Exercise details:
Both the line with "r.dayOver = false := by" and the line with "theorem Registered.track (i" in the records below must appear in the output, along with every line between them, exactly and with nothing added.

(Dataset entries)
== == ==

theorem State.registered_spec (s : State) (day : Date) (tr : Quad Track) : Registered s day tr (s.registered day tr) := by
  have cleared := (s.planned day tr).clearRegister_cleared
  unfold State.registered
  generalize (s.planned day tr).clearRegister = c at cleared
  have hrecord (p : Nat) (ss : Session) : c.clearConflicts.record p ss = Rec.cleared := by
    show Tab.get clearedAt c.reg.recs (recKey p ss) = Rec.cleared
    rw [cleared.recs]
    rfl
  have fresh : FreshRecords c.clearConflicts := by
    refine ⟨?_, cleared.tallies, fun p ss => .inl (hrecord p ss)⟩
    show Tab.wf clearedAt c.reg.recs = true
    rw [cleared.recs]
    rfl
  have hadv : c.clearConflicts.recon.advance = s.recon.advance := by
    show c.recon.advance = _
    rw [cleared.rest]
    rfl
  have advanced := applyAdvances_foldl (day := day) fresh c.clearConflicts.recon.advance
  unfold State.applyAdvances
  rw [hadv] at advanced ⊢
  generalize s.recon.advance.foldl (applyAdvance day) c.clearConflicts = y at advanced
  have hc : c.clearConflicts = { s.planned day tr with
      reg := c.reg
      recon := { s.recon with conflicts := [], nextId := 1, conflictCnt := ⟨0, 0, 0, 0, 0⟩ } } :=
    (congrArg State.clearConflicts cleared.rest).trans rfl
  have hy := advanced.rest.trans
    (congrArg (fun x : State => { x with reg.recs := y.reg.recs, recon.advCnt := y.recon.advCnt }) hc)
  have hreg : y.reg = { c.reg with recs := y.reg.recs } := congrArg State.reg hy
  have hrecon : y.recon = { s.recon with
      conflicts := [], nextId := 1, conflictCnt := ⟨0, 0, 0, 0, 0⟩, advCnt := y.recon.advCnt } := congrArg State.recon hy
  have hcounts := advanced.counts
  rw [hc] at hcounts
  have status (g : Nat) (ss : Session) : y.groupStatus g ss = c.groupStatus g ss :=
    State.groupStatus_congr (by rw [hreg]) g ss
  refine ⟨State.eq_of_reg_recon (congrArg
      (fun x : State => { x with recon.advance := s.recon.advance.filter fun a => decide (day.number < a.date.number) }) hy), ?_,
    ⟨advanced.fresh.wf, advanced.fresh.tallies, advanced.fresh.each⟩, fun p ss => ?_, ?_, fun g hg => ?_, fun g ss => ?_⟩
  · refine (congrArg (fun x : Recon => { x with advance := s.recon.advance.filter fun a => decide (day.number < a.date.number) })
      hrecon).trans ?_
    rw [hcounts]
    rfl
  · refine (advanced.record p ss).trans ?_
    rw [hrecord, hc]
    exact or_iff_right (by decide)
  · exact (congrArg Register.sess hreg).trans cleared.sess
  · obtain ⟨ham, hpm⟩ := cleared.status g hg
    refine ⟨(status g .am).trans ham, fun h => ?_, fun h => ?_⟩
    · exact (status g .pm).trans (hpm.trans (if_pos ((trackHasPm_planned s day tr _).mpr h)))
    · exact (status g .pm).trans (hpm.trans (if_neg fun e => h ((trackHasPm_planned s day tr _).mp e)))
  · exact fun e => cleared.notSubmitted g ss ((status g ss).symm.trans e)

theorem bells_of_plan {s t : State} (hc : t.clock = s.clock) (hs : t.set = s.set) (ht : t.plan.tracks = s.plan.tracks)
    (hb : t.bells = s.bells) : t.rebuildBells.bells = s.rebuildBells.bells := by
  have publication (z : Fin 4) : t.zonePublication z = s.zonePublication z := by
    unfold State.zonePublication State.published State.track
    rw [hs, ht]
  show t.bells.mapIdx (fun z => rebuildList t.clock.secs (t.zonePublication z)) =
    s.bells.mapIdx fun z => rebuildList s.clock.secs (s.zonePublication z)
  simp only [publication, hc, hb]

/-- The state of a day that opens, before its rebuild. -/
def State.dayOpened (s : State) (day : Date) (tr : Quad Track) : State :=
  { s.planned day tr with
    reg := { (s.registered day tr).reg with
      sess := (s.registered day tr).followAllSessions.reg.sess
      status := (s.registered day tr).followAllSessions.reg.status }
    recon := (s.registered day tr).recon
    link := (s.registered day tr).followAllSessions.link
    bells := (s.planned day tr).rebuildBells.bells
    desk.stats := DeskStats.cleared s.clock.stamp
    pool.stats := ⟨0, ⟨0, 0, 0, 0⟩, ⟨0, 0, 0, 0⟩, s.pool.segsInUse, s.clock.stamp⟩
    gw.stats := GwStats.zero }

/-- The statistics cleared and the bells rebuilt. -/
def State.freshCounts (s : State) : State := (s.clearDeskStats.clearPoolStats.clearGwStats).rebuildBells

theorem freshCounts_eq (p : State) (reg : Register) (recon : Recon) (link : HostLink) :
    State.freshCounts { p with reg := reg, recon := recon, link := link } =
      { p with
        reg := reg
        recon := recon
        link := link
        bells := p.rebuildBells.bells
        desk.stats := DeskStats.cleared p.clock.stamp
        pool.stats := ⟨0, ⟨0, 0, 0, 0⟩, ⟨0, 0, 0, 0⟩, p.pool.segsInUse, p.clock.stamp⟩
        gw.stats := GwStats.zero } := rfl

theorem State.openDay_dayOpened (s : State) (day : Date) (tr : Quad Track) : s.openDay day tr = s.dayOpened day tr := by
  have registered := s.registered_spec day tr
  have plain := (s.registered day tr).followAllSessions_plain.rest registered.notSubmitted
  have hf := plain.trans (congrArg (fun x : State => { x with
    reg.sess := (s.registered day tr).followAllSessions.reg.sess
    reg.status := (s.registered day tr).followAllSessions.reg.status
    link := (s.registered day tr).followAllSessions.link }) registered.rest)
  rw [openDay_eq]
  exact (congrArg State.freshCounts hf).trans (freshCounts_eq (s.planned day tr) _ _ _)

theorem Registered.dayOver {s r : State} {day : Date} {tr : Quad Track} (h : Registered s day tr r) (hd : day = s.clock.date) :
    r.dayOver = false := by
  rw [h.rest]
  exact State.dayOver_of_date (by rw [hd]; rfl)

theorem Quad.get_all {α : Type} (a : α) (i : Fin 4) : (Quad.all a).get i = a := by
  match i with
  | 0 => rfl
  | 1 => rfl
  | 2 => rfl
  | 3 => rfl

section
variable {s r : State} {day : Date} {tr : Quad Track} (h : Registered s day tr r)
include h

theorem Registered.track (i : Fin 4) : r.track i = tr.get i := by
  rw [h.rest]
  rfl

theorem Registered.set : r.set = s.set := by
  rw [h.rest]
  rfl

theorem Registered.session (i : Fin 4) (ss : Session) : r.session i ss = some .before := by
  rw [State.session, h.sess, Quad.get_all]
  cases ss <;> rfl

theorem Registered.shuts_iff (i : Fin 4) (ss : Session) : (∃ m : Nat, r.shuts i ss m) ↔ openCloses s.clock.secs tr i ss := by
  have hsecs : r.clock.secs = s.clock.secs := by
    rw [h.rest]
    rfl
  simp only [State.shuts, State.closeTime, h.track, h.session, hsecs, Option.bind_eq_some_iff, openCloses]
  constructor
  · rintro ⟨m, ⟨q, hq, hm⟩, hr, -⟩
    exact ⟨q, m, hq, hm, hr⟩
  · rintro ⟨q, m, hq, hm, hr⟩
    exact ⟨m, ⟨q, hq, hm⟩, hr, by simp, by simp⟩

theorem Registered.opens_iff (i : Fin 4) (ss : Session) : r.opens i ss ↔ openBegun tr i ss := by
  simp only [State.opens, h.track, h.session, true_and, pointBegun_iff, openBegun, exists_and_left]

variable (hd : day = s.clock.date)
include hd

theorem Registered.followed (i : Fin 4) (ss : Session) : SessionFollowed i ss ((r.track i).state == .ended) r r.followAllSessions :=
  State.followAllSessions_at (h.dayOver hd) i ss

/-- Each session is BEFORE, OPEN or CLOSED by its times (R99). -/
theorem Registered.session_followed (i : Fin 4) (ss : Session) :
    (openCloses s.clock.secs tr i ss → r.followAllSessions.session i ss = some .closed) ∧
      (¬ openCloses s.clock.secs tr i ss → openBegun tr i ss → r.followAllSessions.session i ss = some .opened) ∧
      (¬ openCloses s.clock.secs tr i ss → ¬ openBegun tr i ss → r.followAllSessions.session i ss = some .before) := by
  have followed := h.followed hd i ss
  rw [← h.shuts_iff, ← h.opens_iff]
  refine ⟨fun ⟨m, hm⟩ => followed.closed m hm, fun hn ho => (followed.kept (not_exists.mp hn)).1 ho, fun hn ho => ?_⟩
  exact ((followed.kept (not_exists.mp hn)).2 ho).trans (h.session i ss)

/-- Each group's status (R97, R112, R114). -/
theorem Registered.status_followed (g : Nat) (ss : Session) (hg : g < 120) :
    let i := (s.group g).track
    let f := r.followAllSessions
    (openCloses s.clock.secs tr i ss → s.members g = [] → f.groupStatus g ss = .empty) ∧
      (openCloses s.clock.secs tr i ss → s.members g ≠ [] →
        f.groupStatus g ss = .missing ∧ f.link.isSet .registerMissing = true) ∧
      (¬ openCloses s.clock.secs tr i ss → ss = .am ∨ openPm tr i → f.groupStatus g ss = .awaited) ∧
      (ss = .pm → ¬ openPm tr i → f.groupStatus g ss = .notHeld) := by
  intro i f
  have followed := h.followed hd i ss
  have ht : (r.group g).track = i := congrArg Group.track (State.group_congr h.set g)
  have hmembers : r.members g = s.members g := State.members_congr h.set g
  obtain ⟨ham, hpm, hno⟩ := h.status g hg
  have awaited (hp : ss = .am ∨ openPm tr i) : r.groupStatus g ss = .awaited := by
    cases ss with
    | am => exact ham
    | pm => exact hpm (hp.resolve_left (by simp))
  have point (hc : openCloses s.clock.secs tr i ss) : ss = .am ∨ openPm tr i := by
    obtain ⟨q, m, hq, hm, -⟩ := hc
    cases ss with
    | am => exact .inl rfl
    | pm => exact .inr ⟨q, hq, hasPm_of_close hm⟩
  have kept (hn : ¬ openCloses s.clock.secs tr i ss) : f.groupStatus g ss = r.groupStatus g ss := by
    rw [← h.shuts_iff] at hn
    exact followed.statusKept (not_exists.mp hn) g ht
  refine ⟨fun hc hm => ?_, fun hc hm => ?_, fun hc hp => (kept hc).trans (awaited hp), fun hss hp => ?_⟩
  · obtain ⟨m, hs⟩ := (h.shuts_iff i ss).mpr hc
    rw [followed.statuses m g hs hg ht, State.closedStatus, hmembers, if_pos hm]
  · obtain ⟨m, hs⟩ := (h.shuts_iff i ss).mpr hc
    have haw := awaited (point hc)
    refine ⟨?_, followed.raised m g hs hg ht ⟨hmembers ▸ hm, haw⟩⟩
    rw [followed.statuses m g hs hg ht, State.closedStatus, hmembers, if_neg hm, if_pos haw]
  · subst hss
    have hnc : ¬ openCloses s.clock.secs tr i .pm := fun hc => hp ((point hc).resolve_left (by simp))
    exact (kept hnc).trans (hno hp)

end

== == ==

Answer box:
    r.dayOver = false := by
  rw [h.rest]
  exact State.dayOver_of_date (by rw [hd]; rfl)

theorem Quad.get_all {α : Type} (a : α) (i : Fin 4) : (Quad.all a).get i = a := by
  match i with
  | 0 => rfl
  | 1 => rfl
  | 2 => rfl
  | 3 => rfl

section
variable {s r : State} {day : Date} {tr : Quad Track} (h : Registered s day tr r)
include h

theorem Registered.track (i : Fin 4) : r.track i = tr.get i := by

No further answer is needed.